Work instructions:
Go to the line containing "have h3 : s3.lasting = s.lasting := by" in the records below and retype from there through the final line, exactly.
* * * * * * *
@[simp] theorem State.finishInst_lasting (s : State) (e : CollEntry) (i : Inst) (b : Bucket) (deliver : Bool) (src : BitVec 12) :
    (State.finishInst s e i b deliver src).lasting = s.lasting := by
  unfold State.finishInst
  extract_lets b' s1 s2 s3 s4 s5 s6 s7 i' base ws step n npkt hdrAt
  have h7 : s7.lasting = s.lasting := by
    have h1 : s1.lasting = s.lasting := State.collCount_lasting ..
    have h2 : s2.lasting = s.lasting := by
      refine Eq.trans ?_ h1
      show State.lasting (if _ then _ else _) = _
      simp only [lasting_ite, State.collCount_lasting, ite_self]
    have h3 : s3.lasting = s.lasting := by
      refine Eq.trans ?_ h2
      show State.lasting (if _ then _ else _) = _
      simp only [lasting_ite, State.collCount_lasting, ite_self]
    have h4 : s4.lasting = s.lasting := (State.latchColl_lasting ..).trans h3
    have h5 : s5.lasting = s.lasting := (State.modStep_lasting ..).trans h4
    have h6 : s6.lasting = s.lasting := (State.scaleNext_lasting ..).trans h5
    refine Eq.trans ?_ h6
    show State.lasting (if _ then _ else _) = _
    simp only [lasting_ite, State.observe_lasting, ite_self]
  clear_value s7 hdrAt npkt ws base b'
  split
  · have g1 := (State.writeOut_lasting s7 (.result i'.id) step (adrAdd e.result (n * e.stride (s7.hallArrival e) : Nat)) ws).trans h7
    generalize s7.writeOut (.result i'.id) step (adrAdd e.result (n * e.stride (s7.hallArrival e) : Nat)) ws = x at g1 ⊢
    obtain ⟨t1, o1, t⟩ := x
    dsimp only at g1 ⊢
    generalize encodeWord (b'.header e.kind i'.attempt npkt i'.id.step) = hw
    have g2 := (State.writeOut_lasting t (.result i'.id) step hdrAt [hw]).trans g1
    generalize t.writeOut (.result i'.id) step hdrAt [hw] = y at g2 ⊢
    obtain ⟨t2, o2, u⟩ := y
    dsimp only at g2 ⊢
    generalize [if b'.bstat ≠ 0 then poisonWord else b'.signWord.code] = sw
    generalize adrAdd hdrAt 1048576 = at_
    have g3 : (if e.kind = 2 then u.writeOut (.result i'.id) step at_ sw else ([], none, u)).2.2.lasting = s.lasting := by
      split
      · exact (State.writeOut_lasting ..).trans g2
      · exact g2
    generalize (if e.kind = 2 then u.writeOut (.result i'.id) step at_ sw else ([], none, u)) = z at g3 ⊢
    obtain ⟨t3, o3, v⟩ := z
    dsimp only at g3 ⊢
    exact (State.settleToken_lasting ..).trans ((State.putInst_lasting ..).trans g3)
  · exact (State.settleToken_lasting ..).trans ((State.putInst_lasting ..).trans h7)

@[simp] theorem State.treeMeta_lasting (s : State) (e : CollEntry) (i : Inst) (t : Topo) (b : Bucket) : (State.treeMeta s e i t b).lasting =
    s.lasting := by
  simp [State.treeMeta]

@[simp] theorem State.startRedo_lasting (s : State) (e : CollEntry) (i : Inst) (t : Topo) (q : Int) : (State.startRedo s e i t q).lasting =
    s.lasting := by
  simp [State.startRedo]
* * * * * * *
Expected answer:
    have h3 : s3.lasting = s.lasting := by
      refine Eq.trans ?_ h2
      show State.lasting (if _ then _ else _) = _
      simp only [lasting_ite, State.collCount_lasting, ite_self]
    have h4 : s4.lasting = s.lasting := (State.latchColl_lasting ..).trans h3
    have h5 : s5.lasting = s.lasting := (State.modStep_lasting ..).trans h4
    have h6 : s6.lasting = s.lasting := (State.scaleNext_lasting ..).trans h5
    refine Eq.trans ?_ h6
    show State.lasting (if _ then _ else _) = _
    simp only [lasting_ite, State.observe_lasting, ite_self]
  clear_value s7 hdrAt npkt ws base b'
  split
  · have g1 := (State.writeOut_lasting s7 (.result i'.id) step (adrAdd e.result (n * e.stride (s7.hallArrival e) : Nat)) ws).trans h7
    generalize s7.writeOut (.result i'.id) step (adrAdd e.result (n * e.stride (s7.hallArrival e) : Nat)) ws = x at g1 ⊢
    obtain ⟨t1, o1, t⟩ := x
    dsimp only at g1 ⊢
    generalize encodeWord (b'.header e.kind i'.attempt npkt i'.id.step) = hw
    have g2 := (State.writeOut_lasting t (.result i'.id) step hdrAt [hw]).trans g1
    generalize t.writeOut (.result i'.id) step hdrAt [hw] = y at g2 ⊢
    obtain ⟨t2, o2, u⟩ := y
    dsimp only at g2 ⊢
    generalize [if b'.bstat ≠ 0 then poisonWord else b'.signWord.code] = sw
    generalize adrAdd hdrAt 1048576 = at_
    have g3 : (if e.kind = 2 then u.writeOut (.result i'.id) step at_ sw else ([], none, u)).2.2.lasting = s.lasting := by
      split
      · exact (State.writeOut_lasting ..).trans g2
      · exact g2
    generalize (if e.kind = 2 then u.writeOut (.result i'.id) step at_ sw else ([], none, u)) = z at g3 ⊢
    obtain ⟨t3, o3, v⟩ := z
    dsimp only at g3 ⊢
    exact (State.settleToken_lasting ..).trans ((State.putInst_lasting ..).trans g3)
  · exact (State.settleToken_lasting ..).trans ((State.putInst_lasting ..).trans h7)

@[simp] theorem State.treeMeta_lasting (s : State) (e : CollEntry) (i : Inst) (t : Topo) (b : Bucket) : (State.treeMeta s e i t b).lasting =
    s.lasting := by
  simp [State.treeMeta]

@[simp] theorem State.startRedo_lasting (s : State) (e : CollEntry) (i : Inst) (t : Topo) (q : Int) : (State.startRedo s e i t q).lasting =
    s.lasting := by
  simp [State.startRedo]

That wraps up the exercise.